I would like to talk about Albumentations, an open-source library for image Augmentations. An explanation of how it was born and evolved over time. The text’s primary purpose is to depict its creation, as I would like to have a story to enjoy in 20 years.
I will mainly talk about the library’s origins and cover the process of iterative improvements in fewer details. The text could be more concise, but I prefer to keep unnecessary information for historical purposes.
Albumentations is another python library for image augmentations. It is widely used in Deep Learning tasks, especially with PyTorch.
- Q: What are image augmentations?
- A: Image augmentation is a way to generate a new image from the one you already have. Typically, it is something simple as rotations or reflections but could be more involved, like adding rain or applying style transfer.
- Q: Why do we need this?
- A: Neural networks trained on larger datasets generalize better.
One way to increase the size of the dataset is to collect and label more relevant data. It works well but is expensive and could take some time.
Another way is to apply augmentations. They are not as valuable as adding new data, but you get them for free.
Two methods are not mutually exclusive, and in practice, you combine them.
With augmentations, you extend the pipeline of:
Read image from the disk => feed to the neural network.
with an extra step:
read image from disk => randomly augment it => feed to the neural network
In most computer vision pipelines, the first two steps happen on CPU and the last on GPU.

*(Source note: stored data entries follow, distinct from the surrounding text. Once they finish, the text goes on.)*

/-- An input operand: a node or a listed input port. -/
def inputOk (a : Nat) : Bool :=
  decide (a < 0x400) || (decide (0x400 ≤ a ∧ a < 0x4C0) && (a - 0x400) % 8 != 7)
    || decide (0x4C0 ≤ a ∧ a < 0x510) || decide (0x530 ≤ a ∧ a ≤ 0x532)

/-- A destination: a node from N1 or a listed output port. -/
def destOk (a : Nat) : Bool :=
  decide (1 ≤ a ∧ a < 0x400) || decide (0x600 ≤ a ∧ a < 0x618) || decide (0x620 ≤ a ∧ a < 0x648)

/-- A port of a unit absent on the part. -/
def portAbsent (s : State) (a : Nat) : Bool :=
  (decide (0x400 ≤ a ∧ a < 0x4C0) && decide (s.part.foc ≤ (a - 0x400) / 8))
    || (decide (0x600 ≤ a ∧ a < 0x618) && decide (s.part.foc ≤ a - 0x600))

/-! ## Instructions (R278, R279) -/

/-- A decoded program word. -/
structure CeInstr where
  op : Nat
  a : Nat
  b : Nat
  d : Nat
  c : Nat
  st : Nat
  m : Nat
  deriving DecidableEq, Repr

def ceInstr (s : State) (w : Nat) : CeInstr :=
  let v := (s.reg (CE_PROG_HI w)).toNat * 2 ^ 32 + (s.reg (CE_PROG_LO w)).toNat
  { op := bitsOf v 59 5, a := bitsOf v 48 11, b := bitsOf v 37 11, d := bitsOf v 26 11, c := bitsOf v 14 12,
    st := bitsOf v 4 10, m := bitsOf v 0 4 }

/-- A row of the operation table: cycles, coefficients, states, use of A, B, D and E, and M (0 zero, 1 shift, 2 the
test bit). -/
structure CeOp where
  cycles : Nat
  coefs : Nat := 0
  states : Nat := 0
  a : Bool := true
  b : Bool := false
  d : Bool := true
  e : Bool := false
  m : Nat := 0
  deriving DecidableEq, Repr

def ceOp (op : Nat) : Option CeOp :=
  match op with
  | 0x00 => some { cycles := 1, a := false, d := false }
  | 0x01 => some { cycles := 1 }
  | 0x02 => some { cycles := 1, b := true }
  | 0x03 => some { cycles := 1, b := true }
  | 0x04 => some { cycles := 1, coefs := 1, m := 1 }
  | 0x05 => some { cycles := 1, coefs := 1, b := true, m := 1 }
  | 0x08 => some { cycles := 3, coefs := 5, states := 2, m := 1 }
  | 0x09 => some { cycles := 3, coefs := 4, states := 1, b := true, m := 1 }
  | 0x0A => some { cycles := 5, coefs := 6, states := 3, b := true, m := 1 }
  | 0x0C => some { cycles := 1, coefs := 2 }
  | 0x0D => some { cycles := 1, coefs := 2, states := 1 }
  | 0x0E => some { cycles := 1, b := true, e := true, m := 2 }
  | _ => none

def ceCoefs (i : CeInstr) : Nat := match ceOp i.op with | some o => o.coefs | none => 0
def ceStates (i : CeInstr) : Nat := match ceOp i.op with | some o => o.states | none => 0

/-- Operand addresses an instruction reads. -/
def ceReads (i : CeInstr) : List Nat :=
  match ceOp i.op with
  | some o => (if o.a then [i.a] else []) ++ (if o.b then [i.b] else []) ++ (if o.e then [i.c % 2048] else [])
  | none => []

/-- The destination, where the operation has one. -/
def ceDest (i : CeInstr) : Option Nat :=
  match ceOp i.op with
  | some o => if o.d then some i.d else none
  | none => none

/-- Every unused field is 0 and M is as the table gives (check 3 of R280). -/
def ceFieldsOk (i : CeInstr) : Bool :=
  match ceOp i.op with
  | none => true
  | some o =>
    (o.a || i.a == 0) && (o.b || i.b == 0) && (o.d || i.d == 0)
      && (o.coefs != 0 || (if o.e then decide (i.c < 2048) else i.c == 0)) && (o.states != 0 || i.st == 0)
      && (o.m == 1 || (if o.m = 2 then decide (i.m < 2) else i.m == 0))

/-- Shift right by `k` with halves rounded up. -/
def rShift (x : Int) (k : Nat) : Int := if k = 0 then x else (x + 2 ^ (k - 1)) / 2 ^ k

def clamp48 (x : Int) : Int := clampI (-(2 ^ 47)) (2 ^ 47 - 1) x

/-- clamp(x, lo, hi): hi when lo exceeds hi. -/
def ceClamp (x lo hi : Int) : Int := if lo > hi then hi else if x < lo then lo else if x > hi then hi else x

/-- A sum or product in the 48-bit accumulator of R278; what one beyond 48 bits gives is a free value (assumption log 87). -/
def acc48 (x : Int) : Int := if clamp48 x = x then x else sext 48 (unsext 48 (Config.unstated 20 x))

/-- A 20-bit result that the listing does not saturate; one beyond 20 bits is a free value (assumption log 87). -/
def fit20 (x : Int) : Int := if sat20 x = x then x else sext 20 (unsext 20 (Config.unstated 21 x))

/-- What one operation gives: its result, its new state words, and whether a result saturated. -/
structure CeResult where
  d : Int
  st : List Int
  sat : Bool
  deriving DecidableEq, Repr

/-- sat20 with a note that it acted. -/
def satR (x : Int) (st : List Int) (sat : Bool := false) : CeResult := ⟨sat20 x, st, sat || decide (sat20 x ≠ x)⟩

/-- The integrator of PI and PID: it holds while the output is limited and the error would drive it further. -/
def integrate (s0 x ki u mx mn : Int) (m : Nat) : Int :=
  if (u ≥ mx ∧ x * ki > 0) ∨ (u ≤ mn ∧ x * ki < 0) then s0
  else ceClamp (acc48 (s0 + acc48 (ki * x * 2 ^ m))) (mn * 2 ^ 18) (mx * 2 ^ 18)

/-- The operations of R279, as the listing gives them: operands a, b, e, coefficients c, state words st. -/
def ceCompute (op m : Nat) (a b e : Int) (c st : Nat → Int) : CeResult :=
  let k := 18 - m
  match op with
  | 0x01 => ⟨a, [], false⟩
  | 0x02 => satR (a + b) []
  | 0x03 => satR (a - b) []
  | 0x04 => satR (rShift (a * c 0) k) []
  | 0x05 => satR (a + rShift (b * c 0) k) []
  | 0x08 =>
    let u := rShift (acc48 (acc48 (c 0 * a * 2 ^ m) + st 0)) 18
    let y := sat20 u
    let n0 := acc48 (c 1 * a * 2 ^ m) - c 3 * y + st 1
    let n1 := acc48 (c 2 * a * 2 ^ m) - c 4 * y
    satR u [clamp48 n0, clamp48 n1] (decide (clamp48 n0 ≠ n0) || decide (clamp48 n1 ≠ n1))
  | 0x09 =>
    let x := a - b
    let u := rShift (acc48 (acc48 (c 0 * x * 2 ^ m) + st 0)) 18
    ⟨ceClamp u (c 3) (c 2), [integrate (st 0) x (c 1) u (c 2) (c 3) m], false⟩
  | 0x0A =>
    let x := a - b
    let dd := acc48 (-acc48 (c 2 * (b - st 2) * 2 ^ m))
    let s1 := acc48 (st 1 + rShift (acc48 (c 5 * acc48 (dd - st 1))) 18)
    let u := rShift (acc48 (acc48 (acc48 (c 0 * x * 2 ^ m) + st 0) + s1)) 18
    ⟨ceClamp u (c 4) (c 3), [integrate (st 0) x (c 1) u (c 3) (c 4) m, s1, b * 2 ^ 18], false⟩
  | 0x0C => ⟨ceClamp a (c 1) (c 0), [], false⟩
  | 0x0D =>
    let d := fit20 (st 0 + ceClamp (a - st 0) (-c 1) (c 0))
    ⟨d, [d], false⟩
  | 0x0E => ⟨if m % 2 = 1 then (if e < 0 then a else b) else (if e ≠ 0 then a else b), [], false⟩
  | _ => ⟨0, [], false⟩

June 2017 Kaggle organized the machine learning competition Planet: Understanding The Amazon from Space. Participants needed to create a model that assigns tags to images: forest, river, road, etc.
The task was rather dull, very similar to the MNIST classification. Discussing it at ODS.AI, a few experienced Kaggle competitors and I decided to join the challenge.
The problem was not exciting but did not require much work. End2end pipeline could be implemented in one evening. After that, you needed to experiment with hyperparameters and augmentations, which could be done passively.
Augmentation is an excellent regularization. The more augmentations I added - the better my networks behave.
We finished 7th out of 936 teams. We did not get any money, but titles of Kaggle Grandmasters became closer :)
Regarding image augmentations, three things were important:
- The mainstream opinion was that the bottleneck in training was GPU. The more powerful GPUs you have - the faster is network training.
- In the DSTL Satellite Imagery Feature Detection challenge at Kaggle, my team finished 2nd, and I bought a home computer with four powerful GPUs (for 2017).
- For augmentations, we used the open-source library ImgAug. It has a lot of powerful transforms, but it is not optimized for fast execution.
The bottleneck in the Amazon Challenge was the CPU, while GPU utilization was far from 100%.
All team members, including Alexander Buslaev, started building custom augmentation pipelines, trying to make them flexible but fast.
Four months later, in fall 2017, I left a job at TrueAccord, accepted an offer from Lyft (blog post on how I was searching for the job), and took a break.
At the same time, Kaggle hosted Carvana Image Masking Challenge. The task was binary segmentation. I used the pipeline from a previous competition and got to the top 10 on the public leaderboard. Another team from the top 10: Alexander Buslaev and Artem Sanakoyeu, proposed to join the efforts. We merged and finished first, by luck beating the legendary anonymous Bestfitting by 0.000001. (blog post with the solution).
During the challenge, we shared code. I checked out Alexander’s augmentation pipeline. It was elegant and fast, and I liked it.
I had my own and used it to win a few ML challenges, but I was tired of extending and debugging it.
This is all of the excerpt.